In many ways, The Front Line is a typical Korean war movie which does little to introduce fresh motifs. However, the captivating cinematography and heart-warming characterization blossom a compelling story that gives viewers a glimpse into a vivid history.
Directed by Jang Hun, The Front Line depicts the last battle of the Korean War, following Kang Eun-pyo, Second Lieutenant for the South Korean Army, who is dispatched to join the Alligator Company, a band of South Korean troops on the Eastern border. There, Eun-pyo finds his long-last companion Su-Hyeok and is forced to adapt to the harsh reality of war on the front lines.
The film opens with a sunny day in Seoul as The Front Line Serenade croons in the background. After that, a majority of the movie is draped in brown dregs of war. While the movie is not particularly gory, each battle scene witnesses the desperation of the soldiers. Jang reproduces one scene so vividly that I constantly find myself reverting back to it: a scene when the Chinese, aiding North Korea, infiltrate Aerok Hill. As the Alligators shiver in the dark, pelted by unrelenting rain, the faint sound of a blow horn alerts them of enemy attack. The soldiers fire blindly. The blow horn grows gradually louder and louder, mounting suspense as flash after flash of lightning reveals an empty battlefield.
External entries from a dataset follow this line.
theorem witness_LaceStartAndImages :
    (∀ n ∈ [(9999 : Nat), 10000], let s := lcS [0] [(R.LC_CFG, 1), (R.LC_START_AT_LO, w32 n), (R.LC_START_AT_HI, 0)] Lc.reset
     s.rb R.LC_CFG F.LC_CFG_ROOT = true ∧
       (10000 ≤ sext 48 (trunc 48 ((((s.rg R.LC_START_AT_LO).toNat + 2 ^ 32 * s.rf R.LC_START_AT_HI F.LC_START_AT_HI_TIME : Nat) : Int) - (s.now : Int))) ↔ n = 10000)) ∧
    (lcS [] [(R.LC_CFG, 0)] Lc.reset).rb R.LC_CFG F.LC_CFG_ROOT = false ∧
    (∀ n ∈ [(127 : Nat), 128], let s := lcS [] [] { Lc.reset with start := some n }
     s.lc.start = some (n : Int) ∧ ((n : Int) < 128 * ((s.now : Int) + 1) ↔ n = 127)) ∧
    State.reset.lc.start = none ∧
    (F.LC_IMG_CMD_GO.bit (1 : BitVec 32) = true ∧ F.LC_IMG_CMD_OFS.get (1 : BitVec 32) = 0 ∧ State.reset.lc.send = none ∧
      ∃ l, State.reset.flRead (4096 * 0 + 0x14) 4 = (State.reset, l, true)) ∧
    F.LC_IMG_CMD_GO.bit (0 : BitVec 32) = false ∧
    (let s := lcS [0] [] { Lc.reset with send := some sending }
     s.lc.send = some sending ∧ sending.bcast = true ∧ s.lcUp 0 = true ∧ sending.len ≤ 0x4000000 - sending.base ∧ ∃ l, s.flRead 0 8 = (s, l, true)) ∧
    (let s := lcS [] [] { Lc.reset with send := some sending }
     s.lcUp 0 = false ∧ s.lcUp 1 = false ∧ s.lc.send = some sending) := by
  have hr : ∀ s : State, s.mem = [] → s.syn = [] → ∀ o ∈ [(0 : Nat), 0x10], s.flErased o = true ∨ s.classAt (flAt (o / 8 * 8)) = .good :=
    fun s hm hs o ho => .inl (State.flErased_empty o (by simp only [List.mem_cons, List.not_mem_nil, or_false] at ho; omega) hm hs)
  refine ⟨by decide +kernel, by decide +kernel, by decide +kernel, rfl, ⟨by decide, by decide, rfl, ?_⟩, by decide, ⟨rfl, rfl, by decide +kernel, by decide, ?_⟩, by decide +kernel⟩
  · have h := State.flWords_clean (s := State.reset) (u := State.reset) [0x10] (fun o ho => hr _ rfl rfl o (List.mem_cons_of_mem _ ho)) rfl rfl
    exact ⟨_, by
      show State.reset.flRead 0x14 4 = _
      rw [State.flRead, show (List.range ((0x14 + 4 - 0x14 / 8 * 8 + 7) / 8)).map (fun i => 0x14 / 8 * 8 + 8 * i) = [0x10] from rfl, h]⟩
  · exact ⟨_, State.flRead_clean (s := lcS [0] [] { Lc.reset with send := some sending }) 0 1 rfl (fun i hi => hr _ rfl rfl (0 + 8 * i) (by
      have : i = 0 := by omega
      subst this; decide)) rfl rfl⟩

/-- Event source 1024 (an axis fault) pending, its ring 0 of 16 entries. -/
def evS (more : List (Nat × Word)) (k : EvRing) : State :=
  { State.reset with
    regs := more ++ [(R.GL_STAT, F.GL_STAT_MODE.put 0 1), (R.YK_EVT, 1), (R.EV_RING_CFG 0, bits [(F.EV_RING_CFG_EN, 1), (F.EV_RING_CFG_SIZE, 4), (F.EV_RING_CFG_IRQ_EN, 1)])]
    ev := { EvUnit.reset with rings := [(0, k)] }
    yk := yk600 }
def evOn (s : State) : Bool := F.EV_SRC_CFG_EN.bit (s.written (R.EV_SRC_CFG 1024) 1) && !s.srcEn 1024 && s.srcPending 1024 && s.qvMode
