-- ==== Sys2Proof/Machine/Operands.lean ====
section
/-! DEFINITION. The operand forms (30_encoding R82, R83; 42_index_memory R150; 40_control_flow R122), bulk transfers through
I (R156, R157), the decimal digits (R154) and the key helpers (44_timers_input R190, R191). Register operands are
State.reg, and a literal byte stands for itself. -/

namespace Sys2Proof.Machine

/-- A 12-bit address operand, zero-extended (30_encoding R83). -/
def address (nnn : Addr) : Word := nnn.setWidth 16

/-- A register value where a 16-bit one is needed, zero-extended (30_encoding R83). -/
def widen (b : Byte) : Word := b.setWidth 16

/-- The target of JP V0,nnn before jump_to masks it: nnn + V0, at most 0x10FE (40_control_flow R122). -/
def State.v0Target (s : State) (nnn : Addr) : Word := address nnn + widen (s.reg 0)

/-- The address of byte k of a transfer through I: (I + k) mod 65536, reduced modulo 4096 at the access (42 R150). -/
def indirect (i : Word) (k : Nat) : Word := i + BitVec.ofNat 16 k

/-- V[k] <- MemRead(I + k) for k = 0 .. count - 1, lowest first (42_index_memory R157). -/
def loadRegisters (m : Memory) (i : Word) (v : Registers) : Nat → Registers
  | 0 => v
  | k + 1 => Registers.put (loadRegisters m i v k) (BitVec.ofNat 4 k) (m.readAt (indirect i k))

/-- MemWrite(I + k, V[k]) for k = 0 .. count - 1, lowest first (42_index_memory R156). -/
def storeRegisters (v : Registers) (i : Word) (m : Memory) : Nat → Memory
  | 0 => m
  | k + 1 => (storeRegisters v i m k).writeAt (indirect i k) (Registers.get v (BitVec.ofNat 4 k))

/-- The hundreds digit of BCD(v) (42_index_memory R154). -/
def bcdHundreds (v : Byte) : Byte := v / 100

/-- The tens digit of BCD(v) (42_index_memory R154). -/
def bcdTens (v : Byte) : Byte := v / 10 % 10

/-- The ones digit of BCD(v) (42_index_memory R154). -/
def bcdOnes (v : Byte) : Byte := v % 10

/-- held(k): bit k of input for k <= 15, false for a larger k (44_timers_input R190, 92 D13). -/
def held (input : Word) (k : Byte) : Bool := decide (k.toNat < 16) && input.getLsbD k.toNat

/-- lowest(m): the smallest k with bit k of m set (44_timers_input R191); not used with m = 0. -/
def lowest (m : Word) : Byte :=
  BitVec.ofNat 8 (((List.range 16).find? (fun k => m.getLsbD k)).getD 0)

end Sys2Proof.Machine
end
In one final, piercing screech, the ground illuminates with a tidal wave of Chinese troops. Advancing soldiers run in synchronized chaos against the reddish backdrop of gunfire, likening the enemy to a swell of swarming insects.
Jang centers much of the film around a bunker on Aerok Hill. For two years, Aerok Hill consistently changes hands between the North and South, showing the pain, costliness and pointlessness of the Korean War. Knowing full well that the war will continue to drag on, the South Korean soldiers use the bunker to communicate with the North, exchanging gifts and letters. Jang clearly believes that when they aren't pitted against each other. Both sides develop a camaraderie and share excitement for their treasures. The theme of brotherhood recurs when, upon celebrating the end of the war, both sides acknowledge each other and move on. [Spoiler Alert] Even on their deathbed, Eun-pyo and the North Korean general share a bottle of booze and light each other's cigarettes. These men are brothers, and ultimately, they are the same people. [End Spoiler Alert]
Throughout the film, the ravage of war gnaws at your heartstrings until only a bitter resentment of reality is left. Jang's brush paints tears on soldiers who have only brotherhood to console them. A hellish battle in Pohang drives the men to turn on their own troops. Su-hyeok laughs in hysteria at a war orphan's amputated arm. The audience suffers a torturous standstill when a new recruit named Nam Sung-sik, barely seventeen and fighting his first battle, faces off with a teenage enemy soldier. Both kneel, trembling in fear, rifle-to-rifle and knee-deep in dying soldiers.
Despite the hopelessness of war that droops over their shoulders, Jang portrays what little life is left with compelling affection. He dabbles in the backstory of each soldier, justifying their sometimes morally-adverse actions. We remember Yang for his giggle, Oh for his humor, and Nam for his naiveté. Eun-pyo is bound by morals, but unfit for warfare. Su-hyeok has lost his morals, but can keep his troops alive. Il-young relies on morphine to erase a painful past. Possibly most compelling is the role of a North Korean woman soldier who kills with no emotion and finishes the job by munching on South Korean chocolate. While the presence of the woman soldier may be historically inaccurate, Jang's inclusion of her as a character only further illuminates the war as all-encompassing.
With harrowing images, Jang reveals a progression all the soldiers faces: slowly, humanity slips away. In desperation, the soldiers cling to the tokens of humanity that remain; an honor pin from the Liberation Army, a grainy family photograph, the melody of a Korean ballad. Even sadder is the irony that many of the treasures are gifts from North Korean soldiers: a tin cup etched with erotica, a pair of German goggles.
The Front Line has been criticized for historical inaccuracies and not breaking new ground; but cinematically, Jang presents a historical masterpiece that leaves audience members raw and aching. By the end of the film, as Eun-pyo stands upon an Aerok Hill wrought with two years of death, the audience is left pondering Jang's crystallized message: if we are all brothers, why are we fighting?